2017-TII-50-HC-DEL-INTL

SWAROVSKI INDIA PVT LTD Vs DCIT: DELHI HIGH COURT (Dated: August 30, 2017)

Income Tax - Writ - Sections 10B, 143 (3), 144C, 147, 148, 154 & 155.

Keywords - Manufacture - Reason to believe & time-barring.

The Assessee company is engaged in the business of manufacturing, production of imitation pearls and also import and sale of crystals and crystal related items in India. It had two units, one in Pune and another in Delhi. The Assessee had filed its return declaring a loss of Rs.5,36,96,344/- after claiming benefit of Rs.4,67,89,966/- as deduction u/s 10B in respect of the Pune unit, which was a 100% export oriented unit, set up for coating of raw beads and producing commercially usable goods.
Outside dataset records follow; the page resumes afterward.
/-! ## Tile patterns, tile maps and the object table (rules R160 to R165) -/

/-- Settles O17: an access of VRAM is the violation, or the common READ or WRITE of the effective bank. -/
theorem vramReadsAndWrites : Obligations.VramReadsAndWrites := by
  refine ⟨fun s i a hv => ⟨_, exec_of_violates hv, rfl⟩, ?read, ?write⟩
  case read =>
    rintro s a bov _ rfl hb
    refine ⟨fun hlo hhi => ?tile, fun hlo hhi => ?map⟩
    case tile =>
      have hdecode := (mnemonic_of_isTile (isTile_iff.2 ⟨hlo, hhi⟩) bov 0).1
      rw [exec_rdTile, withVram_allowed hb]
      exact ⟨hdecode ▸ decode_encodeRead a bov, readByte_answers _ _ s⟩
    case map =>
      have hdecode := (mnemonic_of_isMap (isMap_iff.2 ⟨hlo, hhi⟩) bov 0).1
      rw [exec_rdMap, withVram_allowed hb]
      exact ⟨hdecode ▸ decode_encodeRead a bov, readByte_answers _ _ s⟩
  case write =>
    intro s a v hb
    refine ⟨fun hlo hhi => ?tile, fun hlo hhi => ?map⟩
    case tile =>
      have hdecode := (mnemonic_of_isTile (isTile_iff.2 ⟨hlo, hhi⟩) none v).2
      rw [exec_wrTile, withVram_allowed hb]
      exact ⟨hdecode ▸ decode_encodeWrite a v, writeByte_stores _ _ v s⟩
    case map =>
      have hdecode := (mnemonic_of_isMap (isMap_iff.2 ⟨hlo, hhi⟩) none v).2
      rw [exec_wrMap, withVram_allowed hb]
      exact ⟨hdecode ▸ decode_encodeWrite a v, writeByte_stores _ _ v s⟩

/-- Settles O18: the address is in the object table, and its accesses are the common READ and WRITE. -/
theorem oamReadsAndWrites : Obligations.OamReadsAndWrites := by
  intro s a bov v hlo hhi
  obtain ⟨hread, hwrite⟩ := mnemonic_of_isOam (isOam_iff.2 ⟨hlo, hhi⟩) bov v
  exact ⟨hread ▸ decode_encodeRead a bov, hwrite ▸ decode_encodeWrite a v, readByte_answers .oam (oamOffset a) s,
    writeByte_stores .oam (oamOffset a) v s⟩

/-! ## Registers that are bytes of `IO` (rules R166 to R187, R190, R191, R194, R195) -/

/-- A READ whose word matches the row of `IO[k]` and whose meaning is the common READ of it. -/
theorem readsRegister {mk : BankOverride → Instr} {k : Nat}
    (hrow : ∀ bov, encode (mk bov) &&& 0xF3FFFFFF#32 = BitVec.ofNat 32 (0x1000FF00 + k))
    (hexec : ∀ bov s, exec (mk bov) s = readByte .io k s) : ReadsRegister mk k :=
  fun bov s => ⟨hrow bov, hexec bov s ▸ readByte_answers .io k s⟩

/-- A WRITE whose word matches the row of `IO[k]` and whose meaning is the common WRITE of it. -/
theorem writesRegister {mk : Byte → Instr} {k : Nat}
    (hrow : ∀ v, encode (mk v) &&& 0xFF00FFFF#32 = BitVec.ofNat 32 (0x2000FF00 + k))
    (hexec : ∀ v s, exec (mk v) s = writeByte .io k v s) : WritesRegister mk k :=
  fun v s => ⟨hrow v, hexec v s ▸ writeByte_stores .io k v s⟩

/-- Settles O19: each READ is of its byte of `IO`. -/
theorem displayRegisterReads : Obligations.DisplayRegisterReads :=
  ⟨readsRegister (fun bov => (TableRow.rdLcdc bov rfl).1) fun _ _ => rfl,
    readsRegister (fun bov => (TableRow.rdStat bov rfl).1) fun _ _ => rfl,
    readsRegister (fun bov => (TableRow.rdScy bov rfl).1) fun _ _ => rfl,
    readsRegister (fun bov => (TableRow.rdScx bov rfl).1) fun _ _ => rfl,
    readsRegister (fun bov => (TableRow.rdLy bov rfl).1) fun _ _ => rfl,
    readsRegister (fun bov => (TableRow.rdLyc bov rfl).1) fun _ _ => rfl,
    readsRegister (fun bov => (TableRow.rdWy bov rfl).1) fun _ _ => rfl,
    readsRegister (fun bov => (TableRow.rdWx bov rfl).1) fun _ _ => rfl⟩

/-- Settles O20: each WRITE is of its byte of `IO`. -/
theorem displayRegisterWrites : Obligations.DisplayRegisterWrites :=
  ⟨writesRegister (fun v => (TableRow.wrLcdc v rfl).1) fun _ _ => rfl,
    writesRegister (fun v => (TableRow.wrScy v rfl).1) fun _ _ => rfl,
    writesRegister (fun v => (TableRow.wrScx v rfl).1) fun _ _ => rfl,
    writesRegister (fun v => (TableRow.wrLyc v rfl).1) fun _ _ => rfl,
    writesRegister (fun v => (TableRow.wrWy v rfl).1) fun _ _ => rfl,
    writesRegister (fun v => (TableRow.wrWx v rfl).1) fun _ _ => rfl⟩

/-- Settles O21: each READ and each WRITE is of its byte of `IO`, on either profile. -/
theorem paletteRegisters : Obligations.PaletteRegisters :=
  ⟨⟨readsRegister (fun bov => (TableRow.rdBgp bov rfl).1) fun _ _ => rfl,
      readsRegister (fun bov => (TableRow.rdObp0 bov rfl).1) fun _ _ => rfl,
      readsRegister (fun bov => (TableRow.rdObp1 bov rfl).1) fun _ _ => rfl,
      readsRegister (fun bov => (TableRow.rdBgpi bov rfl).1) fun _ _ => rfl,
      readsRegister (fun bov => (TableRow.rdObpi bov rfl).1) fun _ _ => rfl⟩,
    writesRegister (fun v => (TableRow.wrBgp v rfl).1) fun _ _ => rfl,
    writesRegister (fun v => (TableRow.wrObp0 v rfl).1) fun _ _ => rfl,
    writesRegister (fun v => (TableRow.wrObp1 v rfl).1) fun _ _ => rfl,
    writesRegister (fun v => (TableRow.wrBgpi v rfl).1) fun _ _ => rfl,
    writesRegister (fun v => (TableRow.wrObpi v rfl).1) fun _ _ => rfl⟩

/-! ## STAT, LY and VBK (rules R169, R175, R188, R189) -/

/-- Settles O22: WR_STAT stores the written byte with the flags merged in, whose bits are known one by one; WR_LY only answers. -/
theorem statAndLyWrites : Obligations.StatAndLyWrites := by
  intro s v
  obtain ⟨t, ht, hs⟩ := writeByte_stores .io 0x41 (statBusWrite s.stat v) s
  have ⟨_, hbyte, _, _⟩ := hs
  have hbit : ∀ k, (t.ioByte 0x41).getLsbD k = if k < 3 then s.stat.getLsbD k else v.getLsbD k := fun k =>
    (congrArg (BitVec.getLsbD · k) hbyte).trans (getLsbD_statBusWrite s.stat v k)
  exact ⟨(TableRow.wrStat v rfl).1, (TableRow.wrLy v rfl).1,
    ⟨t, ht, hs, fun k hk => (hbit k).trans (if_neg (by omega)), fun k hk => (hbit k).trans (if_pos hk)⟩,
    ⟨_, rfl, answers_setResponse s _⟩⟩

theorem setWidth_bankBit (b : Bank) : (bankBit b).setWidth 8 = if b = .bank1 then 1 else 0 := by
  cases b <;> rfl

theorem bankOfBit_getLsbD_zero (v : Byte) : bankOfBit (v.getLsbD 0) = if v.toNat % 2 = 1 then .bank1 else .bank0 := by
  simp [bankOfBit, BitVec.getLsbD, Nat.testBit_zero]

/-- Settles O23: on `CGB` VBK answers and selects the bank, on `DMG` it is the byte of `IO`. -/
theorem vbkSelectsBankOnCgb : Obligations.VbkSelectsBankOnCgb := by
  intro s bov v
  refine ⟨(TableRow.rdVbk bov rfl).1, (TableRow.wrVbk v rfl).1, fun hv => ?cgb, fun hv => ?dmg⟩
  case cgb =>
    rw [exec_rdVbk_cgb hv, exec_wrVbk_cgb hv, setWidth_bankBit, bankOfBit_getLsbD_zero]
    exact ⟨⟨_, rfl, answers_setResponse s _⟩, ⟨_, rfl, answers_setResponse _ _⟩⟩
  case dmg =>
    rw [exec_rdVbk_dmg hv, exec_wrVbk_dmg hv]
    exact ⟨readByte_answers .io 0x4F s, writeByte_stores .io 0x4F v s⟩

/-! ## Plain I/O bytes (rules R198, R199) -/

/-- Settles O25: the address is a plain I/O byte, and its accesses are the common READ and WRITE. -/
theorem plainIoReadsAndWrites : Obligations.PlainIoReadsAndWrites := by
  intro s a bov v hlo hhi hn
  have hplain : a.isPlainIo = true := isPlainIo_iff.2 ⟨isIo_iff.2 ⟨hlo, hhi⟩, by simp [hn]⟩
  obtain ⟨hread, hwrite⟩ := mnemonic_of_isPlainIo hplain bov v
  exact ⟨hread ▸ decode_encodeRead a bov, hwrite ▸ decode_encodeWrite a v, readByte_answers .io (ioOffset a) s,
    writeByte_stores .io (ioOffset a) v s⟩

end Sys2Proof.Machine

/-!
PROOF. The statements of 42_background.md: the pixel of a map table (rule R232), what a render of a visible line leaves, the row of the
background and window layers (rules R230 to R240), and what a rendered row depends on (rule R242). `underPixel` is first identified
with `LineBuffers`; without sprites a row is its color, and each column is then the background's or the window's.
-/

namespace Sys2Proof.Machine

/-! ## The pixel of a map table (rule R232; 30_encoding.md rules R103, R104) -/

theorem metaPal_eq_mod (cell : Byte) : metaPal cell = cell.toNat % 8 := by
  simp [metaPal]

/-- On `CGB` the metadata byte gives the flips, the bank, the palette and the priority bit. -/
theorem layerPixel_cgb {s : State} (hv : s.cfg.variant = .cgb) {m : Bool} {px py : Nat} {cell : Byte} {ci : BitVec 2}
    (hcell : cell = s.memRead (.map .bank1) (cellOffset m px py))
    (hci : ci = tilePixel s (metaBank cell) (bgTile s (s.memRead (.map .bank0) (cellOffset m px py)))
      (flip7 (metaYFlip cell) (py % 8)) (flip7 (metaXFlip cell) (px % 8))) :
    layerPixel s m px py = ⟨ci, cgbColor s .bgpram (cell.toNat % 8) ci, metaPrio cell⟩ := by
  subst hcell hci
  simp only [layerPixel, hv, metaPal_eq_mod]

/-- On `DMG` the pixel is of bank 0, through BGP, without priority. -/
theorem layerPixel_dmg {s : State} (hv : s.cfg.variant = .dmg) {m : Bool} {px py : Nat} {ci : BitVec 2}
    (hci : ci = tilePixel s .bank0 (bgTile s (s.memRead (.map .bank0) (cellOffset m px py))) (py % 8) (px % 8)) :
    layerPixel s m px py = ⟨ci, dmgColor s (s.ioByte 0x47) ci, false⟩ := by
  subst hci
  simp only [layerPixel, hv]

section BgTile

variable {s : State} {idx : Byte}

theorem bgTile_unsigned (h : s.tileSel = true) : bgTile s idx = idx.toNat := if_pos h

theorem bgTile_signed (h : s.tileSel = false) : bgTile s idx = (256 + idx.toInt).toNat := if_neg (by simp [h])

theorem bgTile_signed_nonneg (h : s.tileSel = false) (hi : idx.toNat < 128) : bgTile s idx = 256 + idx.toNat := by
  have hint : idx.toInt = idx.toNat := BitVec.toInt_eq_toNat_of_lt (by omega)
  rw [bgTile_signed h, hint]
  omega

theorem bgTile_signed_neg (h : s.tileSel = false) (hi : 128 ≤ idx.toNat) : bgTile s idx = idx.toNat := by
  have hint : idx.toInt = idx.toNat - 256 := by rw [BitVec.toInt_eq_toNat_cond, if_neg (by omega)]; norm_num
  rw [bgTile_signed h, hint]
  omega

end BgTile

/-- Settles O51: each profile's equation of `layerPixel`, and the tile number by `TILE_SEL` and the sign of the index byte. -/
theorem layerPixelLookup : Obligations.LayerPixelLookup := by
  refine ⟨fun s m px py off cell ci _ _ hoff hcell => ?pixel, fun s idx => ?tile⟩
  case pixel =>
    subst hoff
    exact ⟨fun hv hci => layerPixel_cgb hv hcell hci, fun hv hci => layerPixel_dmg hv hci⟩
  case tile => exact ⟨bgTile_unsigned, bgTile_signed_nonneg, bgTile_signed_neg, bgTile_lt s idx⟩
Its return was referred by the AO to the TPO u/s 92CA. Post the TPO's report, a draft assessment order was passed by AO wherein the Assessee was given the benefit of deduction u/s 10B. Thereafter, a final assessment order was also passed by the AO. The further proceedings arising from the final assessment order continue to be pending before the ITAT.

Thereafter, a notice under Ss 154 & 155 was also issued on the ground that the computation of income under Section 143 (3) of the Act dated 28th January, 2011 was required to be amended due to a mistake apparent on the face of the record. In the said notice, the AO captured the particulars of the mistake proposed to be rectified. Since the gross total income in respect of both the units at Pune and Delhi was in the negative, the Assessee was not entitled to exemption separately for the Pune unit. The Assessee replied to the said notice, but, no order was passed.

Thereafter, a notice u/s 148 came to be issued and the 'reasons to believe' as recorded by the AO, and as communicated to the Assessee upon request, were with respect to the deduction of Rs.4,67,89,966/- u/s 10B. The AO proposed to re-assess the taxable income of the Assessee. The Assessee filed its objections and contended that the notice u/s 148 was barred as it had been issued beyond the period of four years. It was also contended by the Assessee that the proceedings u/s 143 (3) were completed on the very same facts. Lastly, the Assessee submitted that there was no ground for reopening the assessment. The objections were disposed of by the AO and subsequently, upheld the validity of the initiation of the re-assessment proceedings.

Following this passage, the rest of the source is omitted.